Find the volume of the solid generated by revolving the region bounded by the graphs of the equations about the y-axis.
y=3(2-x),y=0,x=0
First, we need to find the points of intersection of the two graphs: y = 3(2-x) and y = 0.
Setting the two equations equal to each other:
3(2-x) = 0
6 - 3x = 0
3x = 6
x = 2
So the x-coordinate of the intersection point is x = 2. Now we need to set up the integral to find the volume of the solid generated by revolving the region about the y-axis.
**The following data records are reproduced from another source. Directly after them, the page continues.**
-- ==== Sys2Proof/Tests/Slice0.lean ====
section
/-! SUPPORT. Tests: expected values come from spec/95_test_vectors.md (P2, P3, P5 and its tables), from the rules' own
examples or from the encoding tables; and the witnesses that the hypotheses of the statements can be met. -/

namespace Sys2Proof.Tests

open Sys2Proof Sys2Proof.Machine

set_option Elab.async false

/-! ## Well-formedness -/

theorem test_wellFormed_rice4 : (Instr.partitionRice4 15).wellFormed = false ∧ (Instr.partitionRice4 14).wellFormed = true := by
  decide

theorem test_wellFormed_rice5 : (Instr.partitionRice5 31).wellFormed = false ∧ (Instr.partitionRice5 15).wellFormed = true := by
  decide

theorem test_wellFormed_precision : (Instr.lpcPrecision 15).wellFormed = false ∧ (Instr.lpcPrecision 14).wellFormed = true := by
  decide

/-! ## Decoding: one word for every row, its fixed bits from the opcode table and its free bits mixed -/

theorem test_decode_command :
    decode (.cmd 0x0000) = .ok .nop ∧
    decode (.cmd 0x0001) = .ok .readU ∧
    decode (.cmd 0x0101) = .ok .readULe ∧
    decode (.cmd 0x0002) = .ok .readS ∧
    decode (.cmd 0x0102) = .ok .readSLe ∧
    decode (.cmd 0x0003) = .ok .readBit ∧
    decode (.cmd 0x0004) = .ok .readUnary ∧
    decode (.cmd 0x0005) = .ok .readUtf8 ∧
    decode (.cmd 0x0006) = .ok .readRaw ∧
    decode (.cmd 0x0007) = .ok .readBytes ∧
    decode (.cmd 0x0008) = .ok .seek ∧
    decode (.cmd 0x0010) = .ok .decodeFrame ∧
    decode (.cmd 0x0011) = .ok .decodeStream ∧
    decode (.cmd 0x001E) = .ok .outReset ∧
    decode (.cmd 0x001F) = .ok .clear := by
  decide +kernel

theorem test_decode_subframeHeader8 :
    decode (.field .subframeHeader8 0b11001101) = .ok (.subframePadSet 77) ∧
    decode (.field .subframeHeader8 0b00000001) = .ok (.subframeConstant true) ∧
    decode (.field .subframeHeader8 0b00000011) = .ok (.subframeVerbatim true) ∧
    decode (.field .subframeHeader8 0b00000110) = .ok (.subframeReserved0203 1 false) ∧
    decode (.field .subframeHeader8 0b00001100) = .ok (.subframeReserved0407 2 false) ∧
    decode (.field .subframeHeader8 0b00010001) = .ok (.subframeFixed0 true) ∧
    decode (.field .subframeHeader8 0b00010011) = .ok (.subframeFixed1 true) ∧
    decode (.field .subframeHeader8 0b00010101) = .ok (.subframeFixed2 true) ∧
    decode (.field .subframeHeader8 0b00010111) = .ok (.subframeFixed3 true) ∧
    decode (.field .subframeHeader8 0b00011001) = .ok (.subframeFixed4 true) ∧
    decode (.field .subframeHeader8 0b00011011) = .ok (.subframeReserved0D true) ∧
    decode (.field .subframeHeader8 0b00011110) = .ok (.subframeReserved0E0F 1 false) ∧
    decode (.field .subframeHeader8 0b00110011) = .ok (.subframeReserved101F 9 true) ∧
    decode (.field .subframeHeader8 0b01100110) = .ok (.subframeLpc 19 false) := by
  decide +kernel

theorem test_decode_residualMethod2 :
    decode (.field .residualMethod2 0b00) = .ok .residualRice4 ∧
    decode (.field .residualMethod2 0b01) = .ok .residualRice5 ∧
    decode (.field .residualMethod2 0b11) = .ok (.residualReserved 1) := by
  decide +kernel

theorem test_decode_param4 :
    decode (.field .param4 0b1001) = .ok (.partitionRice4 9) ∧
    decode (.field .param4 0b1111) = .ok .partitionEscape4 := by
  decide +kernel

theorem test_decode_param5 :
    decode (.field .param5 0b10011) = .ok (.partitionRice5 19) ∧
    decode (.field .param5 0b11111) = .ok .partitionEscape5 := by
  decide +kernel

theorem test_decode_ew5 :
    decode (.field .ew5 0b10011) = .ok (.escapeWidth 19) := by
  decide +kernel

theorem test_decode_precM14 :
    decode (.field .precM14 0b1001) = .ok (.lpcPrecision 9) ∧
    decode (.field .precM14 0b1111) = .ok .lpcPrecisionInvalid := by
  decide +kernel

theorem test_decode_shift5 :
    decode (.field .shift5 0b01001) = .ok (.lpcShift 9) ∧
    decode (.field .shift5 0b11001) = .ok (.lpcShiftNegative 9) := by
  decide +kernel

theorem test_decode_sync16 :
    decode (.field .sync16 0b1111111111111000) = .ok .frameSync ∧
    decode (.field .sync16 0b1111111111111001) = .ok .frameSyncVariable := by
  decide +kernel

theorem test_decode_bscode4 :
    decode (.field .bscode4 0b0000) = .ok .blocksizeReserved ∧
    decode (.field .bscode4 0b0001) = .ok .blocksize192 ∧
    decode (.field .bscode4 0b0010) = .ok .blocksize576 ∧
    decode (.field .bscode4 0b0011) = .ok .blocksize1152 ∧
    decode (.field .bscode4 0b0100) = .ok .blocksize2304 ∧
    decode (.field .bscode4 0b0101) = .ok .blocksize4608 ∧
    decode (.field .bscode4 0b0110) = .ok .blocksizeEsc8 ∧
    decode (.field .bscode4 0b0111) = .ok .blocksizeEsc16 ∧
    decode (.field .bscode4 0b1100) = .ok (.blocksize256Shift 4) := by
  decide +kernel

theorem test_decode_srcode4 :
    decode (.field .srcode4 0b0000) = .ok .samplerateInherit ∧
    decode (.field .srcode4 0b0001) = .ok .samplerate88200 ∧
    decode (.field .srcode4 0b0010) = .ok .samplerate176400 ∧
    decode (.field .srcode4 0b0011) = .ok .samplerate192000 ∧
    decode (.field .srcode4 0b0100) = .ok .samplerate8000 ∧
    decode (.field .srcode4 0b0101) = .ok .samplerate16000 ∧
    decode (.field .srcode4 0b0110) = .ok .samplerate22050 ∧
    decode (.field .srcode4 0b0111) = .ok .samplerate24000 ∧
    decode (.field .srcode4 0b1000) = .ok .samplerate32000 ∧
    decode (.field .srcode4 0b1001) = .ok .samplerate44100 ∧
    decode (.field .srcode4 0b1010) = .ok .samplerate48000 ∧
    decode (.field .srcode4 0b1011) = .ok .samplerate96000 ∧
    decode (.field .srcode4 0b1100) = .ok .samplerateEscKhz8 ∧
    decode (.field .srcode4 0b1101) = .ok .samplerateEscHz16 ∧
    decode (.field .srcode4 0b1110) = .ok .samplerateEscTenHz16 ∧
    decode (.field .srcode4 0b1111) = .ok .samplerateInvalid := by
  decide +kernel

theorem test_decode_chcode4 :
    decode (.field .chcode4 0b0100) = .ok (.channelsIndependent 4) ∧
    decode (.field .chcode4 0b1000) = .ok .channelsLeftSide ∧
    decode (.field .chcode4 0b1001) = .ok .channelsRightSide ∧
    decode (.field .chcode4 0b1010) = .ok .channelsMidSide ∧
    decode (.field .chcode4 0b1011) = .ok .channelsReserved11 ∧
    decode (.field .chcode4 0b1110) = .ok (.channelsReserved1215 2) := by
  decide +kernel

theorem test_decode_bdcode3 :
    decode (.field .bdcode3 0b000) = .ok .bitdepthInherit ∧
    decode (.field .bdcode3 0b001) = .ok .bitdepth8 ∧
    decode (.field .bdcode3 0b010) = .ok .bitdepth12 ∧
    decode (.field .bdcode3 0b011) = .ok .bitdepthReserved ∧
    decode (.field .bdcode3 0b100) = .ok .bitdepth16 ∧
    decode (.field .bdcode3 0b101) = .ok .bitdepth20 ∧
    decode (.field .bdcode3 0b110) = .ok .bitdepth24 ∧
    decode (.field .bdcode3 0b111) = .ok .bitdepth32 := by
  decide +kernel

theorem test_decode_rsv1 :
    decode (.field .rsv1 0b0) = .ok .headerReservedBit := by
  decide +kernel

theorem test_decode_utf8Lead8 :
    decode (.field .utf8Lead8 0b01001101) = .ok (.utf8OneByte 77) ∧
    decode (.field .utf8Lead8 0b10100110) = .ok (.utf8ContinuationAsLead 38) ∧
    decode (.field .utf8Lead8 0b11010011) = .ok (.utf8TwoByte 19) ∧
    decode (.field .utf8Lead8 0b11101001) = .ok (.utf8ThreeByte 9) ∧
    decode (.field .utf8Lead8 0b11110100) = .ok (.utf8FourByte 4) ∧
    decode (.field .utf8Lead8 0b11111100) = .ok (.utf8LongLead 4) := by
  decide +kernel

theorem test_decode_utf8Cont8 :
    decode (.field .utf8Cont8 0b10100110) = .ok (.utf8Continuation 38) := by
  decide +kernel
The volume V of the solid formed by rotating the region bounded by the graphs of y = 3(2-x), y = 0, and x = 0, around the y-axis can be found using the shell method:
V = ∫[a,b] 2πx*f(x) dx, where a = 0 and b = 2
V = ∫[0,2] 2πx*3(2-x) dx
V = 6π ∫[0,2] (2x - x^2) dx
V = 6π [x^2 - (x^3)/3] |[0,2]
V = 6π [(2^2 - (2^3)/3) - (0 - (0^3)/3)]
V = 6π [(4 - 8/3) - 0]
V = 6π (4/3)
V = 8π cubic units
Therefore, the volume of the solid generated by revolving the region bounded by the graphs of y = 3(2-x), y = 0, and x = 0 about the y-axis is 8π cubic units.